File under "Elegant": Factorial in Plan 9 rc (under Linux)

I've posted before that I find Plan 9's rc shell elegant.  I've been using a "slightly" modified (I've made read and echo builtins) version for a few months now and have been doing extensive scripting. I hope never to go back to bash.
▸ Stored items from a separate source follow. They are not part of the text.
-- ==== Sys2Proof/Machine/Vector.lean ====
section
/-! DEFINITION. Element-wise and reduction instructions (R164 to R187) and VRED4 (R79): their checks at issue and the work
of their entries. -/

namespace Sys2Proof.Machine

/-! Values. -/

/-- The value with its sign turned; a NaN stays the canonical one. -/
def Val.neg (v : Val) : Val :=
  match v with
  | .nan _ => .nan false
  | .inf n => .inf (!n)
  | .fin n m e => .fin (!n) m e

/-- The magnitude. -/
def Val.abs (v : Val) : Val :=
  match v with
  | .nan _ => .nan false
  | .inf _ => .inf false
  | .fin _ m e => .fin false m e

/-- A NaN result is canonical, sign 0 (R89). -/
def Val.quiet (v : Val) : Val := if v.isNan then .nan false else v

/-- Order with −0 below +0 (R173, R183). -/
def Val.below (x y : Val) : Bool := x.lt y || (x.eqv y && x.isNeg && !y.isNeg)

/-- The lesser and the greater of two values; a NaN operand gives NaN (R173). -/
def numMin (a b : Num) : Num :=
  match a, b with
  | .int x, .int y => .int (min x y)
  | x, y => if x.toVal.isNan || y.toVal.isNan then .val (.nan false) else if y.toVal.below x.toVal then y else x
def numMax (a b : Num) : Num :=
  match a, b with
  | .int x, .int y => .int (max x y)
  | x, y => if x.toVal.isNan || y.toVal.isNan then .val (.nan false) else if x.toVal.below y.toVal then y else x

/-- Exact sums, differences and products, with the flag NV (R173). -/
def numAdd (mode : BitVec 3) (a b : Num) : Num × Word :=
  match a, b with
  | .int x, .int y => (.int (x + y), 0)
  | x, y => let r := Val.add mode x.toVal y.toVal; (.val r.1, r.2)
def numSub (mode : BitVec 3) (a b : Num) : Num × Word :=
  match a, b with
  | .int x, .int y => (.int (x - y), 0)
  | x, y => let r := Val.add mode x.toVal y.toVal.neg; (.val r.1, r.2)
def numMul (a b : Num) : Num × Word :=
  match a, b with
  | .int x, .int y => (.int (x * y), 0)
  | x, y => let r := x.toVal.mul y.toVal; (.val r.1, r.2)
def numFma (mode : BitVec 3) (a b c : Num) : Num × Word :=
  match a, b, c with
  | .int x, .int y, .int z => (.int (x * y + z), 0)
  | x, y, z => let r := Val.fma mode x.toVal y.toVal z.toVal; (.val r.1, r.2)

/-- |a| and −a (R173). -/
def numAbs (a : Num) : Num :=
  match a with
  | .int x => .int x.natAbs
  | .val v => .val v.abs
def numNeg (a : Num) : Num :=
  match a with
  | .int x => .int (-x)
  | .val v => .val v.neg

/-- Infinite two's-complement patterns of integers of at most 64 bits (R181). -/
def wide (a : Num) : BitVec 72 := BitVec.ofInt 72 a.toInt
def numAnd (a b : Num) : Num := .int (wide a &&& wide b).toInt
def numOr (a b : Num) : Num := .int (wide a ||| wide b).toInt
def numXor (a b : Num) : Num := .int (wide a ^^^ wide b).toInt

/-- The shift amount of R181. -/
def numShift (b : Num) : Nat := (min (max b.toInt 0) 64).toNat
def numShl (a b : Num) : Num := .int (a.toInt * (2 ^ numShift b : Nat))
def numShr (a b : Num) : Num := .int (a.toInt / (2 ^ numShift b : Nat))

/-- The conditions of VCMP (R180). -/
def numHolds (cond : Nat) (a b : Num) : Bool :=
  match a, b with
  | .int x, .int y =>
    match cond with
    | 0 => x == y
    | 1 => x != y
    | 2 => decide (x < y)
    | 3 => decide (x ≤ y)
    | 4 => decide (y < x)
    | 5 => decide (y ≤ x)
    | 6 => false
    | _ => true
  | x, y => fcmpHolds cond x.toVal y.toVal

/-! Checks at issue (R169). -/

def allFloat (es : List Word512) : Bool := es.all (fun e => isFloat (tFmt e))
def allInt (es : List Word512) : Bool := es.all (fun e => !(isFloat (tFmt e)))
/-- Class E of R167. -/
def allAlike (es : List Word512) : Bool := allFloat es || allInt es

/-- A value source matches an iteration shape, dimension by dimension or by broadcast (R165). -/
def fitsShape (it e : Word512) : Bool := (upFrom 0 4).all (fun n => tSize e n == tSize it n || tSize e n == 1)

/-- Two shapes are the same. -/
def sameShape (a b : Word512) : Bool := (upFrom 0 4).all (fun n => tSize a n == tSize b n)

/-- A shape with one element for each row of another (R182, R185). -/
def rowShape (a d : Word512) : Bool := tSize d 0 == 1 && (upFrom 1 3).all (fun n => tSize a n == tSize d n)

/-- The checks of a vector instruction over its entries in the order D, A, B, C: usability, formats, shapes (R169). -/
def State.vecCheck (s : State) (ids : List (BitVec 6)) (fmts shapes : List Word512 → Bool) (x : Word) : Except Stop Entry := do
  let es := ids.map (fun i => s.tensor i.toNat)
  need (es.all usableLocal) causeRecord
  need (fmts es) causeFormat
  need (es.all (fun e => decide (tCount e ≤ 2 ^ 20)) && shapes es) causeShape
  .ok (Entry.of (s.captured (ids.map BitVec.toNat)) x 0)

/-- Every source broadcasts to the shape of D. -/
def sourcesFit (es : List Word512) : Bool :=
  match es with
  | d :: srcs => srcs.all (fitsShape d)
  | [] => true

/-- An element-wise instruction whose tensors all belong to its class. -/
def State.vecIssue (s : State) (f : G64) (i : Instr) (ids : List (BitVec 6)) (fmts : List Word512 → Bool) : State :=
  s.enqueue (formG f) i (fun t => t.vecCheck ids fmts sourcesFit 0)

/-- The segment table's shape (R179). -/
def tableShape (b : Word512) : Bool :=
  tSize b 0 == 3 && decide (1 ≤ tSize b 1) && decide (tSize b 1 ≤ 64) && tSize b 2 == 1 && tSize b 3 == 1

/-! The work of an entry. -/

/-- What a walk computes for one tuple: from the state at the start of its pass. -/
abbrev ElemFn := State → Tuple → Nat → Fpu → Out × Fpu

/-- The outs at the end of a list that belong to a block whose last element is still to come (R168): a block that two passes
share is written with the later one. (DESIGN CHOICE, log 20.) -/
def openBlock (d : Word512) (os : List (Tuple × Out)) : Nat :=
  match os.getLast? with
  | some (t, _) =>
    if tFmt d ≠ 13 ∨ t.i0 % 8 = 7 ∨ t.i0 + 1 = tSize d 0 then 0 else (os.reverse.takeWhile (fun p => sameBlock p.1 t)).length
  | none => 0

/-- Passes from number `q` on: every source element of a pass is read, then every destination element written (R168). -/
def Entry.walkPasses (e : Entry) (d : Word512) (mode : BitVec 3) (sat : Bool) (lanes : Nat) (fn : ElemFn) :
    Nat → Nat → List (Tuple × Out) → Acc → Acc
  | 0, _, kept, a => a.write d mode sat kept
  | n + 1, q, kept, a =>
    let s := e.view (e.quantumOf (q * lanes)) (q * lanes - kept.length) a.s
    let r := (upFrom (q * lanes) (min lanes (tCount d - q * lanes))).foldl (fun (acc : List (Tuple × Out) × Fpu) m =>
      let t := tupleOf d m
      let o := fn s t m acc.2
      ((t, o.1) :: acc.1, o.2)) ([], a.e)
    let os := kept ++ r.1.reverse
    let cut := os.length - openBlock d os
    e.walkPasses d mode sat lanes fn n (q + 1) (os.drop cut) (Acc.write { a with e := r.2 } d mode sat (os.take cut))

/-- An element-wise instruction: bounds of every access first, then its passes (R168, R169). -/
def State.elementwise (s : State) (e : Entry) (f : G64) (ids : List (BitVec 6)) (fn : ElemFn) : State × EntryResult :=
  let es := ids.map e.ten
  match boundsFaults es with
  | some a => s.boundsResult a
  | none =>
    let d := e.ten f.d
    let lanes := lanesOf (e.tens.map (fun t => t.2))
    let r := e.walkPasses d f.md f.sat lanes fn ((tCount d + lanes - 1) / lanes) 0 [] s.acc
    r.done [r.zs f.d.toNat true]

/-- A source element at a tuple of the iteration shape (R165). -/
def Entry.src (e : Entry) (id : BitVec 6) (s : State) (t : Tuple) : Num := s.elemNum (e.ten id) true (bcast (e.ten id) t)

/-- Bits and delta of a source element. -/
def Entry.rawSrc (e : Entry) (id : BitVec 6) (s : State) (t : Tuple) : Out :=
  let x := e.ten id
  .raw (s.elemRaw x (bcast x t)) (s.elemDelta x (bcast x t))

/-- Element functions of one, two and three operands. -/
def Entry.fn1 (e : Entry) (f : G64) (op : Num → Num × Word) : ElemFn := fun s t _ u =>
  let r := op (e.src f.a s t)
  (.num r.1, u.raise r.2)
def Entry.fn2 (e : Entry) (f : G64) (op : Num → Num → Num × Word) : ElemFn := fun s t _ u =>
  let r := op (e.src f.a s t) (e.src f.b s t)
  (.num r.1, u.raise r.2)
def Entry.fn3 (e : Entry) (f : G64) (op : Num → Num → Num → Num × Word) : ElemFn := fun s t _ u =>
  let r := op (e.src f.a s t) (e.src f.b s t) (e.src f.c s t)
  (.num r.1, u.raise r.2)

/-- An operation that sets no flag. -/
def plain (n : Num) : Num × Word := (n, 0)

/-- VABS and VNEG: on floating operands of one format they act on the sign bit alone (R174). (DEDUCED, log 19.) -/
def Entry.signFn (e : Entry) (f : G64) (clear : Bool) (op : Num → Num) : ElemFn := fun s t m u =>
  let fmt := tFmt (e.ten f.d)
  if isFloat fmt ∧ fmt = tFmt (e.ten f.a) then
    match e.rawSrc f.a s t with
    | .raw x d =>
      let top := 2 ^ ((fmtOf fmt).width - 1)
      (.raw (x % top + (if clear || x / top == 1 then 0 else top)) d, u)
    | o => (o, u)
  else e.fn1 f (fun a => plain (op a)) s t m u

/-- VCVT (R102 to R106, R173): widening and .bz8 sources and conversions to integers read the exact value.
(DEDUCED, log 19.) -/
def Entry.cvtFn (e : Entry) (f : G64) : ElemFn := fun s t _ u =>
  let a := e.ten f.a
  let src := tFmt a
  let dst := tFmt (e.ten f.d)
  let exact := isWidening src dst || src == 13 || !(isFloat dst)
  let v := s.elemNum a (!exact) (bcast a t)
  if isWidening src dst then (.raw ((fmtOf dst).exact v.toVal) 0, (u.wordFor f.md).2) else (.num v, u)

/-- VPWL's table, read once: breakpoints, slopes and intercepts (R179). -/
def State.segments (s : State) (b : Word512) : List (Val × Val × Val) :=
  (upFrom 0 (tSize b 1)).map (fun i =>
    let at' := fun k => (s.elemNum b false { i0 := k, i1 := i }).toVal
    (at' 0, at' 1, at' 2))

/-- VPWL's element (R179). -/
def pwl (tab : List (Val × Val × Val)) (mode : BitVec 3) (a : Val) : Val × Word :=
  let pick := tab.foldl (fun (acc : Option (Val × Val × Val)) g => if g.1.lt a || g.1.eqv a then some g else acc) none
  let g := (pick.or tab.head?).getD (.fin false 0 0, .fin false 0 0, .fin false 0 0)
  if a.isNan || g.2.1.isNan || g.2.2.isNan then (.nan false, 0)
  else match g.2.1 with
    | .fin _ 0 _ => (g.2.2, 0)
    | m => Val.fma mode m a g.2.2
Here is a small script to compute factorials. Since "bc" deals with arbitrary precision, we can go much higher than the 32 or 64 bits.

Chew on this:

#!/usr/local/plan9/bin/rc
fn fac {
num=0 factorial=1 frombc=$2 tobc=$3 {
for (num in `{seq $1}) {
echo $factorial '*' $num >$tobc
factorial=`{read <$frombc}
}
echo $factorial
}
}
fn fixlinebreaks {
awk -F '\\' '{printf("%s",$1)}
$0 !~ /\\$/ {printf("\n"); fflush("");}'
}
fac $1 <>{bc | fixlinebreaks}

There are several interesting things here:
  1. Concurrent processing (co-processes actually).
  2. Messaging through unix pipes.
  3. Lazy computation (generator).
The last line launches bc as a coprocessing service (filtering output through fixlinebreaks which is needed due to a "feature" of bc where it breaks up long numbers into multiple lines -- blech).  We treat bc as a service and send it requests (steps in the factorial computation) and it responds with our intermediate results.
This factorial algorithm is iterative rather than recursive, but rather than using an incrementing counter loop, we generate all numbers using the 'seq' program and loop through that lazily generated list!

How slow do you think this script will run?  Well on my Toshiba Portege r705 notebook with a Core i3, factorial of 1024 takes 2.4 seconds. Is that slow?

Earlier I said that I had enhanced rc with "echo" and "read" as builtins (normally they are external). Using the non-builtin "echo" and "read" increases the run time to 5.1 seconds.